Task description: Output the whole listing again, exactly as it reads.
#####
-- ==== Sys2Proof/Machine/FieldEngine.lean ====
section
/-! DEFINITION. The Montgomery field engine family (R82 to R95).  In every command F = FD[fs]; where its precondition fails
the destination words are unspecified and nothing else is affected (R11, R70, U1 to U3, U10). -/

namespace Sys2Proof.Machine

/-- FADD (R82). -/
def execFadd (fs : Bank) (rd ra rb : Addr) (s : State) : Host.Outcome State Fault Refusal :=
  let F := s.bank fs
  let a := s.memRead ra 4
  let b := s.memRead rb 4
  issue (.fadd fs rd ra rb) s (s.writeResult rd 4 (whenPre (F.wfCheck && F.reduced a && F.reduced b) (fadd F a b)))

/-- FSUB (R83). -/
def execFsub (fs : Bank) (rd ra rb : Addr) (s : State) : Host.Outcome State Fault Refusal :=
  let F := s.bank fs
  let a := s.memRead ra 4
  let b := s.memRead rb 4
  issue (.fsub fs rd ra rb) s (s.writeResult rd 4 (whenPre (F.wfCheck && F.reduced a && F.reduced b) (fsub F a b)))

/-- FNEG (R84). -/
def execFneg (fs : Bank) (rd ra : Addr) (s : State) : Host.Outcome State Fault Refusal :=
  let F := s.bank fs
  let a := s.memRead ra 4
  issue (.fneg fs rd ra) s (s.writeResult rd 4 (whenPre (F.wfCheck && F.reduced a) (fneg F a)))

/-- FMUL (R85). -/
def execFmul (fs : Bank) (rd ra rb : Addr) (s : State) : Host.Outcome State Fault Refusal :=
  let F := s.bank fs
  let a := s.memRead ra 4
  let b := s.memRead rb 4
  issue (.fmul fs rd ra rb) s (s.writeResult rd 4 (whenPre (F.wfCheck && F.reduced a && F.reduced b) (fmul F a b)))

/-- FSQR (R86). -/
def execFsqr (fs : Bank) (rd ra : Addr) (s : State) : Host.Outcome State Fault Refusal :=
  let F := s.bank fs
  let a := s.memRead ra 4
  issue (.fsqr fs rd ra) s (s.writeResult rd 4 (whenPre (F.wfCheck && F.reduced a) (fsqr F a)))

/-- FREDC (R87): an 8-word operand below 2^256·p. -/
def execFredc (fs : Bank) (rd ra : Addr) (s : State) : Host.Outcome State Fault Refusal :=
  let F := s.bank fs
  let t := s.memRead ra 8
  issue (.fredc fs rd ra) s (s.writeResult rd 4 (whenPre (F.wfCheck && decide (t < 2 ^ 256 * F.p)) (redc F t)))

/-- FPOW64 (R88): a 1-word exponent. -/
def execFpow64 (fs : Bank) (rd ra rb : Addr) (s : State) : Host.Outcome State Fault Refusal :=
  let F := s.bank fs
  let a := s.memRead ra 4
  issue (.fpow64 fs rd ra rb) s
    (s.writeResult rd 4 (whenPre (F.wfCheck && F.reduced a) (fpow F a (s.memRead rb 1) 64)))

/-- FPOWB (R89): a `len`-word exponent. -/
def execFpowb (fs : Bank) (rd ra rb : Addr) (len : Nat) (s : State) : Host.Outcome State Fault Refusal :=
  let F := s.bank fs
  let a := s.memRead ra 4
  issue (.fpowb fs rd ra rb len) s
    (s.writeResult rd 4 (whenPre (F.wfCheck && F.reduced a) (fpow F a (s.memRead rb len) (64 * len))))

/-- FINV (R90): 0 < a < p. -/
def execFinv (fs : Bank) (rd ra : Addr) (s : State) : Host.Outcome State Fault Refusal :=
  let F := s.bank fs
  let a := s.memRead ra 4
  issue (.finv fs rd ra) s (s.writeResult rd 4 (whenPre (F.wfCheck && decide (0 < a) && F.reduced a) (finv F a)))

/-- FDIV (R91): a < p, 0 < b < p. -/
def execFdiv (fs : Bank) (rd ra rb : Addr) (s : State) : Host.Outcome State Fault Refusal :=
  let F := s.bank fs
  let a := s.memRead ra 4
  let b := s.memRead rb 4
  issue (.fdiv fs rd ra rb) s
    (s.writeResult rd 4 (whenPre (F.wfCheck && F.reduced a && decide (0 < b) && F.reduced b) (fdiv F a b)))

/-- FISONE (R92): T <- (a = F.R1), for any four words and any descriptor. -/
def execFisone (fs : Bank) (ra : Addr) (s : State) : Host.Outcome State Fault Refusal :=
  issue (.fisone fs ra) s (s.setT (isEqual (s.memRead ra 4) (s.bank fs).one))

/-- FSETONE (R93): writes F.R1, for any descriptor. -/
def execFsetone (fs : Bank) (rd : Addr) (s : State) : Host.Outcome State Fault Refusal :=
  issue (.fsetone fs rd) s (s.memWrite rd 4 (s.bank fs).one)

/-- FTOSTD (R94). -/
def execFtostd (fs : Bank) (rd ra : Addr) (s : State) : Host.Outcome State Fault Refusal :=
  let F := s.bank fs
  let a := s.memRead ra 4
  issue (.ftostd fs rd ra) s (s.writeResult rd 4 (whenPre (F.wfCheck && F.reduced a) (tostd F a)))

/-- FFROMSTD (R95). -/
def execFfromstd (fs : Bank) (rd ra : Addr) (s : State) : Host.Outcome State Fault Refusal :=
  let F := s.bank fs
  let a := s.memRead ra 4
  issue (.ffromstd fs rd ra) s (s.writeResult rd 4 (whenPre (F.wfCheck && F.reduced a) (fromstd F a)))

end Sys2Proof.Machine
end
#####
Output of the exercise:
-- ==== Sys2Proof/Machine/FieldEngine.lean ====
section
/-! DEFINITION. The Montgomery field engine family (R82 to R95).  In every command F = FD[fs]; where its precondition fails
the destination words are unspecified and nothing else is affected (R11, R70, U1 to U3, U10). -/

namespace Sys2Proof.Machine

/-- FADD (R82). -/
def execFadd (fs : Bank) (rd ra rb : Addr) (s : State) : Host.Outcome State Fault Refusal :=
  let F := s.bank fs
  let a := s.memRead ra 4
  let b := s.memRead rb 4
  issue (.fadd fs rd ra rb) s (s.writeResult rd 4 (whenPre (F.wfCheck && F.reduced a && F.reduced b) (fadd F a b)))

/-- FSUB (R83). -/
def execFsub (fs : Bank) (rd ra rb : Addr) (s : State) : Host.Outcome State Fault Refusal :=
  let F := s.bank fs
  let a := s.memRead ra 4
  let b := s.memRead rb 4
  issue (.fsub fs rd ra rb) s (s.writeResult rd 4 (whenPre (F.wfCheck && F.reduced a && F.reduced b) (fsub F a b)))

/-- FNEG (R84). -/
def execFneg (fs : Bank) (rd ra : Addr) (s : State) : Host.Outcome State Fault Refusal :=
  let F := s.bank fs
  let a := s.memRead ra 4
  issue (.fneg fs rd ra) s (s.writeResult rd 4 (whenPre (F.wfCheck && F.reduced a) (fneg F a)))

/-- FMUL (R85). -/
def execFmul (fs : Bank) (rd ra rb : Addr) (s : State) : Host.Outcome State Fault Refusal :=
  let F := s.bank fs
  let a := s.memRead ra 4
  let b := s.memRead rb 4
  issue (.fmul fs rd ra rb) s (s.writeResult rd 4 (whenPre (F.wfCheck && F.reduced a && F.reduced b) (fmul F a b)))

/-- FSQR (R86). -/
def execFsqr (fs : Bank) (rd ra : Addr) (s : State) : Host.Outcome State Fault Refusal :=
  let F := s.bank fs
  let a := s.memRead ra 4
  issue (.fsqr fs rd ra) s (s.writeResult rd 4 (whenPre (F.wfCheck && F.reduced a) (fsqr F a)))

/-- FREDC (R87): an 8-word operand below 2^256·p. -/
def execFredc (fs : Bank) (rd ra : Addr) (s : State) : Host.Outcome State Fault Refusal :=
  let F := s.bank fs
  let t := s.memRead ra 8
  issue (.fredc fs rd ra) s (s.writeResult rd 4 (whenPre (F.wfCheck && decide (t < 2 ^ 256 * F.p)) (redc F t)))

/-- FPOW64 (R88): a 1-word exponent. -/
def execFpow64 (fs : Bank) (rd ra rb : Addr) (s : State) : Host.Outcome State Fault Refusal :=
  let F := s.bank fs
  let a := s.memRead ra 4
  issue (.fpow64 fs rd ra rb) s
    (s.writeResult rd 4 (whenPre (F.wfCheck && F.reduced a) (fpow F a (s.memRead rb 1) 64)))

/-- FPOWB (R89): a `len`-word exponent. -/
def execFpowb (fs : Bank) (rd ra rb : Addr) (len : Nat) (s : State) : Host.Outcome State Fault Refusal :=
  let F := s.bank fs
  let a := s.memRead ra 4
  issue (.fpowb fs rd ra rb len) s
    (s.writeResult rd 4 (whenPre (F.wfCheck && F.reduced a) (fpow F a (s.memRead rb len) (64 * len))))

/-- FINV (R90): 0 < a < p. -/
def execFinv (fs : Bank) (rd ra : Addr) (s : State) : Host.Outcome State Fault Refusal :=
  let F := s.bank fs
  let a := s.memRead ra 4
  issue (.finv fs rd ra) s (s.writeResult rd 4 (whenPre (F.wfCheck && decide (0 < a) && F.reduced a) (finv F a)))

/-- FDIV (R91): a < p, 0 < b < p. -/
def execFdiv (fs : Bank) (rd ra rb : Addr) (s : State) : Host.Outcome State Fault Refusal :=
  let F := s.bank fs
  let a := s.memRead ra 4
  let b := s.memRead rb 4
  issue (.fdiv fs rd ra rb) s
    (s.writeResult rd 4 (whenPre (F.wfCheck && F.reduced a && decide (0 < b) && F.reduced b) (fdiv F a b)))

/-- FISONE (R92): T <- (a = F.R1), for any four words and any descriptor. -/
def execFisone (fs : Bank) (ra : Addr) (s : State) : Host.Outcome State Fault Refusal :=
  issue (.fisone fs ra) s (s.setT (isEqual (s.memRead ra 4) (s.bank fs).one))

/-- FSETONE (R93): writes F.R1, for any descriptor. -/
def execFsetone (fs : Bank) (rd : Addr) (s : State) : Host.Outcome State Fault Refusal :=
  issue (.fsetone fs rd) s (s.memWrite rd 4 (s.bank fs).one)

/-- FTOSTD (R94). -/
def execFtostd (fs : Bank) (rd ra : Addr) (s : State) : Host.Outcome State Fault Refusal :=
  let F := s.bank fs
  let a := s.memRead ra 4
  issue (.ftostd fs rd ra) s (s.writeResult rd 4 (whenPre (F.wfCheck && F.reduced a) (tostd F a)))

/-- FFROMSTD (R95). -/
def execFfromstd (fs : Bank) (rd ra : Addr) (s : State) : Host.Outcome State Fault Refusal :=
  let F := s.bank fs
  let a := s.memRead ra 4
  issue (.ffromstd fs rd ra) s (s.writeResult rd 4 (whenPre (F.wfCheck && F.reduced a) (fromstd F a)))

end Sys2Proof.Machine
end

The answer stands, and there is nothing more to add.